ASSIGNMENT: Using the data below, return the stretch from the line that contains "the value. -/" through the line that contains "((e.map (·.1)).headD 0, leNat", both included, exactly as it stands and nothing beyond it.

GIVEN RECORDS:
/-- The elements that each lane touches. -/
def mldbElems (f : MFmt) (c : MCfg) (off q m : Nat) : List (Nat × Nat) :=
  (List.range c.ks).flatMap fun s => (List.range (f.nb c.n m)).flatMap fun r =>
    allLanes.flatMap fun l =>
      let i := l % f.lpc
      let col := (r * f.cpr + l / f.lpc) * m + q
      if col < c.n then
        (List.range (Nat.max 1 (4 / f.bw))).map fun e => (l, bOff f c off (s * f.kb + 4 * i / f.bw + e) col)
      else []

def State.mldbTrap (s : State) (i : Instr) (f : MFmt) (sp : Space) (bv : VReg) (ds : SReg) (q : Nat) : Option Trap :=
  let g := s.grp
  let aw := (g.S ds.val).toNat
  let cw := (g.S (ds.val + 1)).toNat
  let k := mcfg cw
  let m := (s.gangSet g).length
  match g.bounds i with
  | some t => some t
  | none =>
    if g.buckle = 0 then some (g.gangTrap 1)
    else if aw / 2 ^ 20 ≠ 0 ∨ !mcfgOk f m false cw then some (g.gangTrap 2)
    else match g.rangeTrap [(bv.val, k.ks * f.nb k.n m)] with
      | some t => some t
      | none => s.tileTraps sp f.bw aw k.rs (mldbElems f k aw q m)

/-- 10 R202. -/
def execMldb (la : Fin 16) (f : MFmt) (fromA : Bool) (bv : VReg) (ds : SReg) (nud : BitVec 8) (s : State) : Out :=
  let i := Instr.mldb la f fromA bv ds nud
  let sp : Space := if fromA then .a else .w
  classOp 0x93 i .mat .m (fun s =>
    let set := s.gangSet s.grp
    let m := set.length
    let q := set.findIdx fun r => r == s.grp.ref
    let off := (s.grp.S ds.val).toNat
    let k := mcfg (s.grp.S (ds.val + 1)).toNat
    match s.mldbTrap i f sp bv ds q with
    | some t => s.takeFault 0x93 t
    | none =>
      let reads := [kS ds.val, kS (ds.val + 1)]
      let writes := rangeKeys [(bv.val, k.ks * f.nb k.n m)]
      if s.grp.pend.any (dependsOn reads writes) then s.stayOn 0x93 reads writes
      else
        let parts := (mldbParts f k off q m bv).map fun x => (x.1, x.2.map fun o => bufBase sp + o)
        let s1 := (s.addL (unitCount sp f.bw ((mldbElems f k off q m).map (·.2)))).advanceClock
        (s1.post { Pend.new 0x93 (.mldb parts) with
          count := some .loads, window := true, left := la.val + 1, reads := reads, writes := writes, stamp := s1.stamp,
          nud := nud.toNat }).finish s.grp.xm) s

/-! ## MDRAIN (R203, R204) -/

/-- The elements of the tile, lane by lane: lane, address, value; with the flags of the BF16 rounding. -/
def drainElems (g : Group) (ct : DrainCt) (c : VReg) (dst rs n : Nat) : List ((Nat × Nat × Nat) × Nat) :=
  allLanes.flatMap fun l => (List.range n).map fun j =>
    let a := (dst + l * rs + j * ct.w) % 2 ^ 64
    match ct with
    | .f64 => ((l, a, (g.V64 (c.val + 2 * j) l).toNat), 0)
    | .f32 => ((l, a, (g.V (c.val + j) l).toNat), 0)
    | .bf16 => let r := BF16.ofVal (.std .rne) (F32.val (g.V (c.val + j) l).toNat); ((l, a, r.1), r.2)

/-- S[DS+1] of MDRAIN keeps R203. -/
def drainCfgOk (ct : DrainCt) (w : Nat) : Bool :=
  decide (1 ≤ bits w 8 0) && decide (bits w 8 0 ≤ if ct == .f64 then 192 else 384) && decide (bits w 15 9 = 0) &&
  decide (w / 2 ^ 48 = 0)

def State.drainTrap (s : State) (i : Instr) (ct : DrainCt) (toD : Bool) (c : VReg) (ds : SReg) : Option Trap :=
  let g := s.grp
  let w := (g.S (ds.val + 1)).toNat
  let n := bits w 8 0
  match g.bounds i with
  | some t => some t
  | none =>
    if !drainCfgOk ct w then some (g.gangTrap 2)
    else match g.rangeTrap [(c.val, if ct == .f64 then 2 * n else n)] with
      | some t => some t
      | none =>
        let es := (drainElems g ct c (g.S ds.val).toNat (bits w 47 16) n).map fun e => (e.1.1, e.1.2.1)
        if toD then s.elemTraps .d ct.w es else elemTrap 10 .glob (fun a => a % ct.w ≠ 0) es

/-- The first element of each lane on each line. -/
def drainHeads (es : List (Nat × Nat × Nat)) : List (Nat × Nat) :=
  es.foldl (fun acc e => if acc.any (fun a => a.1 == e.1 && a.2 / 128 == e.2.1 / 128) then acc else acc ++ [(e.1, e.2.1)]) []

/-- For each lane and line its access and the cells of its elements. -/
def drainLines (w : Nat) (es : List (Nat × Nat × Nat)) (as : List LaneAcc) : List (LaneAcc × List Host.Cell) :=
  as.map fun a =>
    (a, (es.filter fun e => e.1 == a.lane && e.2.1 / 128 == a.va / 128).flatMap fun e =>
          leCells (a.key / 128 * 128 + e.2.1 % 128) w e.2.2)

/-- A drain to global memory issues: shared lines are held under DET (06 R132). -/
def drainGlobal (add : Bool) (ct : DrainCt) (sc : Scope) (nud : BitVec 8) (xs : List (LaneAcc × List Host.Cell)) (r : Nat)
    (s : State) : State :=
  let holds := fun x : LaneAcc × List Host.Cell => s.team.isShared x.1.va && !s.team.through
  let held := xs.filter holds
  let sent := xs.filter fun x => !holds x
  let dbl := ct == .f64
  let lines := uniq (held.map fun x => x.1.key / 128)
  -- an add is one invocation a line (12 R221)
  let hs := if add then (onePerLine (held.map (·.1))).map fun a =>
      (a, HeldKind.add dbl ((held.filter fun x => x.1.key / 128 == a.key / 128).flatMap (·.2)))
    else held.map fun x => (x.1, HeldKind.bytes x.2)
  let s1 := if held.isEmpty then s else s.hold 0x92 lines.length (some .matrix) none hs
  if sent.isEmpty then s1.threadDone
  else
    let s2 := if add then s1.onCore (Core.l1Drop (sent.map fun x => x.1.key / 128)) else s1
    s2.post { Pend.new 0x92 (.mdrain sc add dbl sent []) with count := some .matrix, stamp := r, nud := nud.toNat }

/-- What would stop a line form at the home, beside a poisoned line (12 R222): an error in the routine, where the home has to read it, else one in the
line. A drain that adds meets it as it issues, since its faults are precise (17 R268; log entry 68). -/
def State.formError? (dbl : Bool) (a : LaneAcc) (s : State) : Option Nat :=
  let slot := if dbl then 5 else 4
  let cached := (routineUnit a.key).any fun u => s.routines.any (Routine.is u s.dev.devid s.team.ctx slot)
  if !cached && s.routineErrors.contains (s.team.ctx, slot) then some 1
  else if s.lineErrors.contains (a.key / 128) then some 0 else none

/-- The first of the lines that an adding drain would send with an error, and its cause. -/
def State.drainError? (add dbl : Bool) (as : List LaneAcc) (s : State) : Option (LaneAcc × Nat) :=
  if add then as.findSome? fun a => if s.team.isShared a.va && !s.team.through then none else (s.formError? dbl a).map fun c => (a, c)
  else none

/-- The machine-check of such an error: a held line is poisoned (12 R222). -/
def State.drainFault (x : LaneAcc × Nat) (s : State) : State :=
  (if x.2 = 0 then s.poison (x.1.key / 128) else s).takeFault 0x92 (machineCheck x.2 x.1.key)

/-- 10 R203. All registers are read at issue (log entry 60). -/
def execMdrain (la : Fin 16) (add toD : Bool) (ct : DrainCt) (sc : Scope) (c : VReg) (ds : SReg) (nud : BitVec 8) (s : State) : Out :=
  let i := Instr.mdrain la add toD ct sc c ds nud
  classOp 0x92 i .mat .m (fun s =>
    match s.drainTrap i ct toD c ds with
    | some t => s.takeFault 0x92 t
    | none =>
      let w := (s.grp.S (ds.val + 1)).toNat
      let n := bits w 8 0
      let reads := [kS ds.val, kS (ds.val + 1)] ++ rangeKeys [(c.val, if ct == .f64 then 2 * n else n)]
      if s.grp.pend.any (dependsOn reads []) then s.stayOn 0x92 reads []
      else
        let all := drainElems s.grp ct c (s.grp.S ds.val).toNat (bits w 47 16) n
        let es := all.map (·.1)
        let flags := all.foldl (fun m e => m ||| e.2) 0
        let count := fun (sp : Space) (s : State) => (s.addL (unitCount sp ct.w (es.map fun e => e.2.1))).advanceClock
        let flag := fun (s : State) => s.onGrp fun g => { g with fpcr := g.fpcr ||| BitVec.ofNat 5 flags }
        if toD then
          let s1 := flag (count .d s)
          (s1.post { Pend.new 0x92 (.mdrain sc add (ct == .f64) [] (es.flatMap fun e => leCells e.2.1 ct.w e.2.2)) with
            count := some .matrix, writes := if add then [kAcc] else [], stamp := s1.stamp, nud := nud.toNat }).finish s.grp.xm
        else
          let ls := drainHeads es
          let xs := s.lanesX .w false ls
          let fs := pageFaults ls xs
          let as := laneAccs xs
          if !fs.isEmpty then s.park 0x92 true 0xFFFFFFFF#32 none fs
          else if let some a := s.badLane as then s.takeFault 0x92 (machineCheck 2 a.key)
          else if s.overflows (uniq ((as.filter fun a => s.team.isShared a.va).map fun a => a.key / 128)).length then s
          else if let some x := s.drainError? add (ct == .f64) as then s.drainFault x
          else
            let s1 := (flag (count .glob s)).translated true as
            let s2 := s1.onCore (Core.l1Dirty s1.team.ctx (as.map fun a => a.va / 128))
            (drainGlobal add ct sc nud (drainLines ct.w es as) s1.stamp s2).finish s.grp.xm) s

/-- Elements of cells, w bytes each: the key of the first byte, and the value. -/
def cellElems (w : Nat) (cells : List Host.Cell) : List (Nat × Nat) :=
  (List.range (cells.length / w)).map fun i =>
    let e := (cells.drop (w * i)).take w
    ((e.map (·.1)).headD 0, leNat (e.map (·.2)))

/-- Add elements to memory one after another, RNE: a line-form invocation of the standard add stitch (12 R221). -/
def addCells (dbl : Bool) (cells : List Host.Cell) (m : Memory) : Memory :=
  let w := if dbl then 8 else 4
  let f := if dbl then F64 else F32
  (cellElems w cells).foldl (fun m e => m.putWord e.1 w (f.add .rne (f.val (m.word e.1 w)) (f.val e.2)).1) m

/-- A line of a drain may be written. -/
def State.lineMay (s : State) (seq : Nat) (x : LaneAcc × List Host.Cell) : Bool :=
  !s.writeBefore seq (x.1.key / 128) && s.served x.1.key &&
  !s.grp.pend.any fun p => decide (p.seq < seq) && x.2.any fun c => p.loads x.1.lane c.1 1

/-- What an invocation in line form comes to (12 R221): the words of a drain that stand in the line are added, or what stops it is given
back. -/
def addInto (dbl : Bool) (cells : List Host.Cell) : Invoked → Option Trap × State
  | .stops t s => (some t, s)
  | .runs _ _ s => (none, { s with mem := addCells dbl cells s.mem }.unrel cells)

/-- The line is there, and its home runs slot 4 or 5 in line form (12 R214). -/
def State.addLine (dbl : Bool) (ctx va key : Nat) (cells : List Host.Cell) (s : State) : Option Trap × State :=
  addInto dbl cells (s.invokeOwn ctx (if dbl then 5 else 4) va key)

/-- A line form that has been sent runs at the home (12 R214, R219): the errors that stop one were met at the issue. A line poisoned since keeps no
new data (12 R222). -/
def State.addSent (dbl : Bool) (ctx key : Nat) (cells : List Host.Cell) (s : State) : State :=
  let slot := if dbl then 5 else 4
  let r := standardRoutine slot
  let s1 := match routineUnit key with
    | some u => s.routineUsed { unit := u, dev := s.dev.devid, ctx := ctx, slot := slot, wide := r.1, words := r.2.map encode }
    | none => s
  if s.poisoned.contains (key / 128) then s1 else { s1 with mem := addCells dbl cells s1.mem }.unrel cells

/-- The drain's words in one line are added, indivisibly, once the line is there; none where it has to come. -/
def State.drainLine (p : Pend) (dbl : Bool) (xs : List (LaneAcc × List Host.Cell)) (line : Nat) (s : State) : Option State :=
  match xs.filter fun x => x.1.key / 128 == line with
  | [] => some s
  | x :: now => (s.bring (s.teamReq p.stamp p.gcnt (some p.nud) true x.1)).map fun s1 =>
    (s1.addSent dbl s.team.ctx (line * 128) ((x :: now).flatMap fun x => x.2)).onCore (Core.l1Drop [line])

YOUR SOLUTION:
/-- Elements of cells, w bytes each: the key of the first byte, and the value. -/
def cellElems (w : Nat) (cells : List Host.Cell) : List (Nat × Nat) :=
  (List.range (cells.length / w)).map fun i =>
    let e := (cells.drop (w * i)).take w
    ((e.map (·.1)).headD 0, leNat (e.map (·.2)))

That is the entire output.